Mid-Term Outlook (3-5 Years)
As technologies mature and organizations adapt, more substantial transformations will emerge in how security is approached and implemented:
- AI-human collaboration systems
- multimodal AI platforms
- democratized AI development
This period will see significant changes in security architecture and operational models, with increasing automation and integration between previously siloed security functions. Organizations will shift from reactive to proactive security postures.
Long-Term Outlook (5+ Years)
Looking further ahead, more fundamental shifts will reshape how cybersecurity is conceptualized and implemented across digital ecosystems:
- General AI capabilities
- AI-driven scientific breakthroughs
- new computing paradigms
These long-term developments will likely require significant technical breakthroughs, new regulatory frameworks, and evolution in how organizations approach security as a fundamental business function rather than a technical discipline.
Key Risk Factors and Uncertainties
Several critical factors could significantly impact the trajectory of ai tech evolution:
Organizations should monitor these factors closely and develop contingency strategies to mitigate potential negative impacts on technology implementation timelines.
Alternative Future Scenarios
The evolution of technology can follow different paths depending on various factors including regulatory developments, investment trends, technological breakthroughs, and market adoption. We analyze three potential scenarios:
Optimistic Scenario
Responsible AI driving innovation while minimizing societal disruption
Key Drivers: Supportive regulatory environment, significant research breakthroughs, strong market incentives, and rapid user adoption.
Probability: 25-30%
Base Case Scenario
Incremental adoption with mixed societal impacts and ongoing ethical challenges
Key Drivers: Balanced regulatory approach, steady technological progress, and selective implementation based on clear ROI.
Probability: 50-60%
Conservative Scenario
Technical and ethical barriers creating significant implementation challenges
Key Drivers: Restrictive regulations, technical limitations, implementation challenges, and risk-averse organizational cultures.
Probability: 15-20%
Scenario Comparison Matrix
Factor | Optimistic | Base Case | Conservative |
---|---|---|---|
Implementation Timeline | Accelerated | Steady | Delayed |
Market Adoption | Widespread | Selective | Limited |
Technology Evolution | Rapid | Progressive | Incremental |
Regulatory Environment | Supportive | Balanced | Restrictive |
Business Impact | Transformative | Significant | Modest |
Transformational Impact
Redefinition of knowledge work, automation of creative processes. This evolution will necessitate significant changes in organizational structures, talent development, and strategic planning processes.
The convergence of multiple technological trends—including artificial intelligence, quantum computing, and ubiquitous connectivity—will create both unprecedented security challenges and innovative defensive capabilities.
Implementation Challenges
Ethical concerns, computing resource limitations, talent shortages. Organizations will need to develop comprehensive change management strategies to successfully navigate these transitions.

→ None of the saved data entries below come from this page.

/-- Bit n of the FLT_STATUS words (R331). -/
def F.FLT_STATUS_bit (n : Nat) : Fld := ⟨0x50000 + 4 * (n / 32), n % 32, 1⟩

/-- Bit n of the FLT_QUAR words (R331). -/
def F.FLT_QUAR_bit (n : Nat) : Fld := ⟨0x500A0 + 4 * (n / 32), n % 32, 1⟩

/-- Bit n of the FLT_SUSPECT words (R331). -/
def F.FLT_SUSPECT_bit (n : Nat) : Fld := ⟨0x500C0 + 4 * (n / 32), n % 32, 1⟩

/-- Bit n of the LDG_WRAP_BERTH words (R258). -/
def F.LDG_WRAP_BERTH_bit (n : Nat) : Fld := ⟨0x488C0 + 4 * (n / 32), n % 32, 1⟩

/-- Bit n of the FENCE_STATE words (R373). -/
def F.FENCE_STATE_bit (n : Nat) : Fld := ⟨0x3800 + 4 * (n / 32), n % 32, 1⟩

/-- Bit n of the IDL_NODE_FAULT words (R289). -/
def F.IDL_NODE_FAULT_bit (n : Nat) : Fld := ⟨0x358 + 4 * (n / 32), n % 32, 1⟩

/-- Bit n of the IDL_NODE_MISS words (R289). -/
def F.IDL_NODE_MISS_bit (n : Nat) : Fld := ⟨0x360 + 4 * (n / 32), n % 32, 1⟩

/-- Bit n of the IDL_COLL_CONTRIB words (R289). -/
def F.IDL_COLL_CONTRIB_bit (n : Nat) : Fld := ⟨0x378 + 4 * (n / 32), n % 32, 1⟩

end Sys2Proof.Machine
end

Regulatory uncertainty, particularly around emerging technologies like AI in security applications, will require flexible security architectures that can adapt to evolving compliance requirements.
Key Innovations to Watch
Multimodal learning, resource-efficient AI, transparent decision systems. Organizations should monitor these developments closely to maintain competitive advantages and effective security postures.

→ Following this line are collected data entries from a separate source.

/-- Clocks beside their registers: the regions, the synthesizers, since when each detector crosses, the windows in a row of 64 edges or more by monitored clock (0 REFCLK, 1 + s synthesizers, 32 + g region outputs), the frame marks received on UP since the last trim window, when the last came and whether it followed the one before at 10 µs, since when REFCLK is present, when its present loss was raised, and whether REFCLK stands still as far as the governor has seen. -/
structure ClkSt where
  regions  : Tab RegionSt := []
  syns     : Tab SynSt := []
  crossing : Tab (Option Nat) := []
  counts   : Tab Nat := []
  marks    : Nat := 0
  markAt   : Option Nat := none
  markNear : Bool := false
  refSince : Nat := 0
  refLost  : Option Nat := none
  refGone  : Bool := false
  deriving DecidableEq, Repr

/-! ### Regulator controller (chapter 7) -/

/-- One rail beside its registers: the active coefficients (B0 to B3, C1, C2, VC_LO, VC_HI) and a pending commit; the compensator states and the last command; the feed-forward's ticks per mV, the input voltage of its last step in Q16.16 mV, the on-time in force and the one computed; the instant in PWM ticks at which its next period begins, and the timebase periods of the present rail period (R179); when the present STATE began and since when the rail is ON inside its window, and whether it counts as good; conversions in a row inside and outside the window; the latest sense code; the detector reference held (R152); overload bins and the present one; samples in a row that allow a shed; the entry held by steady mode; a stop ordered by the power-state sequencer; and whether the hold compensator runs. -/
structure RailSt where
  coef    : List Int := [0, 0, 0, 0, 0, 0, 0, 0]
  commit  : Bool := false
  e1      : Int := 0
  e2      : Int := 0
  e3      : Int := 0
  w1      : Int := 0
  w2      : Int := 0
  u1      : Int := 0
  kff     : Int := 0
  ffVin   : Int := 0
  onTime  : Nat := 0
  nextOn  : Nat := 0
  startAt : Option Nat := none
  tbCount : Nat := 0
  stateAt : Nat := 0
  goodAt  : Option Nat := none
  good    : Bool := false
  inCnt   : Nat := 0
  outCnt  : Nat := 0
  sense   : Nat := 0
  detRef  : Option Int := none
  bins    : List (Nat × Nat) := []
  binSum  : Nat := 0
  binN    : Nat := 0
  shedOk  : Nat := 0
  steady  : Option Nat := none
  psStop  : Bool := false
  hold    : Bool := false
  deriving DecidableEq, Repr

/-- One phase beside its registers: its latest live conversion, the value last latched fresh, whether the most recent conversion was a calibration and when it came; the sum and number of the sample's conversions; periods in a row in which the fast limit acted and whether it acts in this one; how far a shed has come (none, awaiting its period, held low); whether a raised phase awaits its first period; a pending OOS; samples in a row of imbalance; whether PWM carries a pulse in the present period; and the instants in PWM ticks at which its next period begins (R179) and at which the present pulse rises and falls. -/
structure PhaseSt where
  cur     : Nat := 0
  fresh   : Nat := 0
  cal     : Bool := false
  convAt  : Option Nat := none
  sum     : Nat := 0
  n       : Nat := 0
  ocRun   : Nat := 0
  ocNow   : Bool := false
  shed    : Nat := 0
  raised  : Bool := false
  oosPend : Bool := false
  imb     : Nat := 0
  pulse   : Bool := false
  startAt : Option Nat := none
  riseAt  : Nat := 0
  fallAt  : Nat := 0
  deriving DecidableEq, Repr

/-- The regulator controller: rails, phases, SYNC_IN acquisition (valid edges in a row, the measured period in PWM ticks, whether acquired, periods in a row within 64 ticks, the phase correction applied to the present period, when the last valid edge came), the instant of timebase phase 0 in PWM ticks, and whether the maximum-VCORE clamp is engaged. -/
structure RegSt where
  rails   : Tab RailSt := []
  phases  : Tab PhaseSt := []
  edges   : Nat := 0
  measured : Nat := 0
  acquired : Bool := false
  inPhase : Nat := 0
  shift   : Int := 0
  edgeAt  : Nat := 0
  zeroAt  : Option Nat := none
  clamp   : Bool := false
  deriving DecidableEq, Repr

/-! ### Sensors and tide tables (chapter 8) -/

/-- What a berth's activity reading keeps: the count latched by the last sample if it serves as a reference, the last fresh activity, the FCST request in force, and the count difference of the present sample if it is valid. -/
structure ActSt where
  ref   : Option Nat := none
  fresh : Nat := 0
  fcst  : Nat := 0
  delta : Option Nat := none
  deriving DecidableEq, Repr

/-- A tide table that awaits the next sample (R226): its breakpoints and its declared monotonicity. -/
structure TableLoad where
  pts : List (Int × Int)
  inc : Bool
  dec : Bool
  deriving DecidableEq, Repr

/-- A berth's model power (R225): total and leakage in 1/16 W, and the dynamic term in Q16.16 W. -/
structure ModelPower where
  berth : Nat
  pw    : Nat
  pl    : Nat
  pd    : Int
  deriving DecidableEq, Repr

/-- A sweep published and not yet latched (R210): when, whether it is judged (SLEEP suspends plausibility, R232), and the sensors converted in it with their values. -/
structure SweepSt where
  time   : Nat
  judged : Bool
  vals   : List (Nat × Int)
  deriving DecidableEq, Repr

/-- Sensing beside its registers: the thermal and path-monitor sweeps published and not yet latched and how many were made since reset, the time from which each HBM stack's timeout counts, the berths' activity readings, the active copies of the tide tables and the copies that await the next sample, the guards that await R23 step 6 and how many sample ticks they have seen, the trim steps held by steady mode, the sensors that memory errors hold broken, parity failures in a row of each remote-sense pair, its last fresh value, what the last latch presents of it (value, and whether it is a substitute), the words that reads still show as they stood at the last step 2 (R216), the rails whose guard has taken a step since reset and those whose guard was restored, and the powers the model unit publishes at the next tick. -/
structure SnsSt where
  tSweeps : List SweepSt := []
  pSweeps : List SweepSt := []
  tCount  : Nat := 0
  pCount  : Nat := 0
  hbmAt   : Tab Nat := []
  act     : Tab ActSt := []
  active  : Tab (List (Int × Int)) := []
  load    : List (Nat × TableLoad) := []
  guard   : List (Nat × Nat × Nat) := []
  heldStep : Tab Nat := []
  stuck   : List Nat := []
  rsStale : Tab Nat := []
  rsFresh : Tab Nat := []
  rsLatch : List (Nat × Int × Bool) := []
  shadow  : Tab Word := []
  stepped : List Nat := []
  restored : List Nat := []
  power   : List ModelPower := []
  deriving DecidableEq, Repr

/-! ### Ledger (chapter 9) -/

/-- A binary32 value as an integer times a power of two (R250). -/
structure Flt where
  m : Int := 0
  e : Int := 0
  deriving DecidableEq, Repr

/-- The running statistics of a window (R249, R250): samples, the first one, the sums of differences and of their squares, and the two binary32 sums. -/
structure WinAcc where
  n  : Nat := 0
  x0 : Int := 0
  s  : Int := 0
  q  : Nat := 0
  f1 : Flt := {}
  f2 : Flt := {}
  deriving DecidableEq, Repr

/-- A berth's captures in the present sample, oldest first (the outgoing account, the binary count and the time), whether one broke R41, and when the last toggle came. -/
structure BerthTog where
  caps   : List (Nat × Nat × Nat) := []
  viol   : Bool := false
  lastAt : Option Nat := none
  deriving DecidableEq, Repr

/-- An accepted account-open (R244) with its channel; `due` is the tick at which it takes effect once that tick has come. -/
structure OpenReq where
  acct : Nat
  cls  : Nat
  fact : Nat
  fpwr : Nat
  tag  : List Nat
  chan : Fin 16
  due  : Option Nat
  deriving DecidableEq, Repr

/-- An accepted account-close (R245) with its channel; `due` is the close tick once it has come. -/
structure CloseReq where
  acct : Nat
  stmt : Bool
  chan : Fin 16
  due  : Option Nat
  deriving DecidableEq, Repr

/-- One queued statement (R251, R254): its slot, its place in the order, its account, whether the account block still shows it, its bytes 0x00 to 0x8F, its signature, and whether it was found uncorrectable before or after signing (R321). -/
structure Stmt where
  slot   : Nat
  order  : Nat
  acct   : Nat
  shown  : Bool
  body   : List Byte
  sig    : Option (Nat × Nat)
  bad    : Bool
  lost   : Bool
  deriving DecidableEq, Repr

/-- The ledger beside its registers: the rail accumulators in 1/64 nJ; whether the engine stopped since the last commit; the tick at which the sample in progress began, its period code where a period change came before its close, the berths present in it with their rails, those of the latency-critical class at its tick with their accounts (R124), and the same of the sample before it; the toggles; opens and closes accepted and not yet in effect; the window in progress (start, the tick at which it was last judged, whether WIN_EN was cleared since, the die's and the accounts' sums); the switch ring and the records ever written; the statements, the next sequence in the epoch and whether the epoch was advanced in this boot; the words as the last commit left them and those that FREEZE holds; the open accounts whose energy wrapped and those on whose berths energy went unattributed (R251); and the silent-fault sums by berth, the STEP in force, whether a new one is published, and whether a job step awaits its evaluation (R322). -/
structure LedSt where
  acc     : Tab Nat := []
  stopped : Bool := false
  tickAt  : Option Nat := none
  oldCode : Option Nat := none
  owned   : List (Nat × Nat) := []
  lcAt    : List (Nat × Nat) := []
  lcWas   : List (Nat × Nat) := []
  toggles : Tab BerthTog := []
  opens   : List OpenReq := []
  closes  : List CloseReq := []
  winOn   : Bool := false
  winFrom : Nat := 0
  winSeen : Nat := 0
  winCut  : Bool := false
  die     : WinAcc := {}
  accs    : Tab WinAcc := []
  ring    : Tab (List Nat) := []
  written : Nat := 0
  stmts   : List Stmt := []
  order   : Nat := 0
  seq     : Nat := 0
  epochUp : Bool := false
  commit  : Tab Word := []
  frozen  : Option (Tab Word) := none
  wrapped : List Nat := []
  unattr  : List Nat := []
  silE    : Tab Nat := []
  silM    : Tab Nat := []
  step    : Nat := 0
  stepNew : Bool := false
  stepDue : Bool := false
  deriving DecidableEq, Repr

/-! ### Hawser link (chapter 10) -/

/-- One port of the link: consecutive frames with a valid header, the time of the last valid header (or of the training), the frame periods missed since, whether the last frame was turned at a break, the running block to pass on in the next frame received here, and the frame last presented on its transmitter. -/
structure PortSt where
  run    : Nat := 0
  hdrAt  : Nat := 0
  missed : Nat := 0
  turned : Bool := false
  block  : Option Block := none
  sent   : Option Frame := none
  deriving DecidableEq, Repr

Strategic investments in research partnerships, technology pilots, and talent development will position forward-thinking organizations to leverage these innovations early in their development cycle.
Technical Glossary
Key technical terms and definitions to help understand the technologies discussed in this article.
Understanding the following technical concepts is essential for grasping the full implications of the security threats and defensive measures discussed in this article. These definitions provide context for both technical and non-technical readers.